-- ==== Sys2Proof/Machine/Ops.lean ====
section
/-! DEFINITION. The named operations over the state: sparse collections, register fields, outputs, free
    values and the passing of time. -/

namespace Sys2Proof.Machine

/-! ### Sparse collections -/

/-- The value at key `i`; `d` where `i` is not listed. -/
def SMap.look {α : Type} (d : α) (m : SMap α) (i : Nat) : α :=
  match m with
  | [] => d
  | (k, v) :: r => if k = i then v else SMap.look d r i

/-- Insert a pair before the first greater key. -/
def SMap.insert {α : Type} (i : Nat) (v : α) : SMap α → SMap α
  | [] => [(i, v)]
  | (k, w) :: r => if i < k then (i, v) :: (k, w) :: r else (k, w) :: SMap.insert i v r

/-- Drop every entry of key `i`. -/
def SMap.erase {α : Type} (i : Nat) : SMap α → SMap α
  | [] => []
  | (k, w) :: r => if k = i then SMap.erase i r else (k, w) :: SMap.erase i r

/-- Set key `i` to `v`: a value equal to what an unlisted key reads as is not listed. -/
def SMap.store {α : Type} [DecidableEq α] (d : α) (i : Nat) (v : α) (m : SMap α) : SMap α :=
  if v = d then SMap.erase i m else SMap.insert i v (SMap.erase i m)

/-- The keys rise strictly. -/
def SMap.sorted {α : Type} : SMap α → Bool
  | [] => true
  | [_] => true
  | (k, _) :: (j, w) :: r => decide (k < j) && SMap.sorted ((j, w) :: r)

/-! ### Numbers -/

/-- Saturate at a width's largest value. -/
def satNat (w n : Nat) : Nat := if n < 2 ^ w then n else 2 ^ w - 1

/-- The signed number that the low `w` bits of `n` hold. -/
def toS (w n : Nat) : Int :=
  let m := n % 2 ^ w
  if m < 2 ^ (w - 1) then (m : Int) else (m : Int) - (2 ^ w : Nat)

/-- The low `w` bits of a signed number. -/
def ofS (w : Nat) (x : Int) : Nat := (x % ((2 ^ w : Nat) : Int)).toNat

/-- `x` kept between `lo` and `hi`. -/
def clampI (x lo hi : Int) : Int := if x < lo then lo else if hi < x then hi else x

/-- `a ÷ b` rounded half away from zero; 0 where `b` is not positive (R469). -/
def rdiv (a : Int) (b : Int) : Int :=
  if b ≤ 0 then 0
  else if 0 ≤ a then (2 * a + b) / (2 * b) else -((2 * (-a) + b) / (2 * b))

/-- Saturate to 32 bits signed. -/
def sat32 (x : Int) : Int := clampI x (-2147483648) 2147483647

/-- `ceil (a ÷ b)` on naturals. -/
def cdiv (a b : Nat) : Nat := (a + b - 1) / b

/-! ### Register fields -/

/-- The value of a field in a bank: its reset value where the bank does not list it. -/
def Bank.fld (m : Bank) (f : Field) : Nat := SMap.look f.reset m f.key

/-- Set a field of a bank, keeping the bits the field has. -/
def Bank.setFld (f : Field) (v : Nat) (m : Bank) : Bank := SMap.store f.reset f.key (v % 2 ^ f.width) m

/-- The live value of a field. -/
def Block.rd (b : Block) (f : Field) : Nat := Bank.fld b.regs f

/-- Set a field's live value. -/
def Block.wr (f : Field) (v : Nat) (b : Block) : Block := { b with regs := Bank.setFld f v b.regs }

/-- Is a one-bit field 1? -/
def Block.on (b : Block) (f : Field) : Bool := b.rd f != 0

/-- Set a one-bit field. -/
def Block.flag (f : Field) (p : Bool) (b : Block) : Block := b.wr f (if p then 1 else 0)

/-- A field read as a signed number. -/
def Block.rdS (b : Block) (f : Field) : Int := toS f.width (b.rd f)

/-- Set a field to a signed number. -/
def Block.wrS (f : Field) (x : Int) (b : Block) : Block := b.wr f (ofS f.width x)

/-- Count up, saturating. -/
def Block.count (f : Field) (n : Nat) (b : Block) : Block := b.wr f (satNat f.width (b.rd f + n))

/-- Count up by one, wrapping. -/
def Block.bump (f : Field) (b : Block) : Block := b.wr f (b.rd f + 1)

/-- One bit of a field. -/
def Block.bit (b : Block) (f : Field) (i : Nat) : Bool := (b.rd f).testBit i

/-- Set one bit of a field. -/
def Block.setBit (f : Field) (i : Nat) (p : Bool) (b : Block) : Block :=
  b.wr f (if (b.rd f).testBit i = p then b.rd f
          else if p then b.rd f + 2 ^ i else b.rd f - 2 ^ i)

/-- A 64-bit value held in two registers. -/
def Block.rd64 (b : Block) (lo hi : Field) : Nat := b.rd lo + 2 ^ 32 * b.rd hi

/-- Set a 64-bit value held in two registers. -/
def Block.wr64 (lo hi : Field) (v : Nat) (b : Block) : Block := (b.wr lo v).wr hi (v / 2 ^ 32)

/-- The pending value of a CR field. -/
def Block.maq (b : Block) (f : Field) : Nat := Bank.fld b.cst.maq f

/-! ### Lists of units -/

/-- Apply a unit's operation to each of the units 0 to n − 1 in ascending order. -/
def Block.each (n : Nat) (f : Nat → Block → Block) (b : Block) : Block :=
  (List.range n).foldl (fun b i => f i b) b

/-- Apply an operation to each member of a list in order. -/
def Block.eachOf {α : Type} (l : List α) (f : α → Block → Block) (b : Block) : Block :=
  l.foldl (fun b i => f i b) b

/-! ### Outputs and free values -/

/-- Send something. -/
def Block.emit (o : Output) (b : Block) : Block := { b with out := o :: b.out }

/-- Send on a lane: the lane transmitters are dark until the start-up configuration is in force (R199), and stay dark
    once a domain was released before its monitor passed (R334). -/
def Block.emitLane (o : Output) (b : Block) : Block :=
  if b.boot.configured && b.rd Reg.CLK_EARLY_DOMAINS == 0 then b.emit o else b

/-- The next free value: a value the manual leaves open (log entry 3). -/
def Block.free (b : Block) : Nat := (Config.freeValue b.draws).toNat

/-- Go on to the next free value. -/
def Block.drawn (b : Block) : Block := { b with draws := b.draws + 1 }

/-! ### Station ports -/

/-- The number of a station port. -/
def stnNum : Stn → Nat
  | .a => 0
  | .b => 1

/-- The link of station port `p` is up; it never is while the port's cage holds no accepted transceiver (R449). -/
def DmaSt.link (d : DmaSt) (p : Nat) : Bool := if p = 0 then d.linkA else d.linkB

/-! ### Time -/

/-- TIME_NS in whole nanoseconds. -/
def Block.ns (b : Block) : Nat := b.tb.now.toNat / 2 ^ 32

/-- TIME_NS in ticks of 78.125 ps, discarding the remainder (R316). -/
def Block.tick (b : Block) : Int := ((b.tb.now.toNat * 64 / 5) / 2 ^ 32 : Nat)

/-- The always-on uptime in whole seconds. -/
def Block.upS (b : Block) : Nat := b.tb.up / 1000000000000

/-- What `n` cycles of the stroke clock add to TIME_NS, in 2^-32 ns, with `cnt` ticks of adjustment
    left (R312, R314). -/
def TimeBase.gain (t : TimeBase) (cnt n : Nat) : Int :=
  (n : Int) * (t.inc : Int) + ((min n cnt : Nat) : Int) * t.delta

/-- Let `n` cycles of the 800 MHz stroke clock pass. -/
def Block.advance (n : Nat) (b : Block) : Block :=
  let cnt := b.rd Reg.TIME_ADJ_CNT_CNT
  let up := b.tb.up + 1250 * n
  if !b.tb.run then { b with tb := { b.tb with up := up } }
  else
    let now := b.tb.now + BitVec.ofInt 96 (b.tb.gain cnt n)
    let b := { b with tb := { b.tb with up := up, now := now } }
    if cnt = 0 then b
    else if cnt ≤ n then (b.wr Reg.TIME_ADJ_CNT_CNT 0).flag Reg.TIME_STAT_ADJ_BUSY false
    else b.wr Reg.TIME_ADJ_CNT_CNT (cnt - n)

/-- The cycles until TIME_NS reaches or passes `t` times 2^-32 ns. -/
def Block.cyclesTo (b : Block) (t : Nat) : Nat :=
  let need : Int := (t : Int) - (b.tb.now.toNat : Int)
  let cnt := b.rd Reg.TIME_ADJ_CNT_CNT
  let e := (b.tb.inc : Int) + b.tb.delta
  if need ≤ 0 then 0
  else if need ≤ (cnt : Int) * e then cdiv need.toNat e.toNat
  else cnt + cdiv (need - (cnt : Int) * e).toNat b.tb.inc

/-- Let time pass until TIME_NS reaches or passes `t` ns; nothing where it already has, or while the
    time base stands. -/
def Block.until (t : Nat) (b : Block) : Block :=
  if b.tb.run then b.advance (b.cyclesTo (t * 2 ^ 32)) else b

/-- Let time pass until the always-on uptime reaches `t` ps. -/
def Block.untilUp (t : Nat) (b : Block) : Block := b.advance (cdiv (t - b.tb.up) 1250)

/-- One millisecond of uptime, in ps. -/
def msPs : Nat := 1000000000

/-- One microsecond of uptime, in ps. -/
def usPs : Nat := 1000000

end Sys2Proof.Machine
end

⁂

What the task asks
Each line in the listing where the word "Bool" is found is to be copied.

Completed exercise
def SMap.sorted {α : Type} : SMap α → Bool
def Block.on (b : Block) (f : Field) : Bool := b.rd f != 0
def Block.flag (f : Field) (p : Bool) (b : Block) : Block := b.wr f (if p then 1 else 0)
def Block.bit (b : Block) (f : Field) (i : Nat) : Bool := (b.rd f).testBit i
def Block.setBit (f : Field) (i : Nat) (p : Bool) (b : Block) : Block :=
def DmaSt.link (d : DmaSt) (p : Nat) : Bool := if p = 0 then d.linkA else d.linkB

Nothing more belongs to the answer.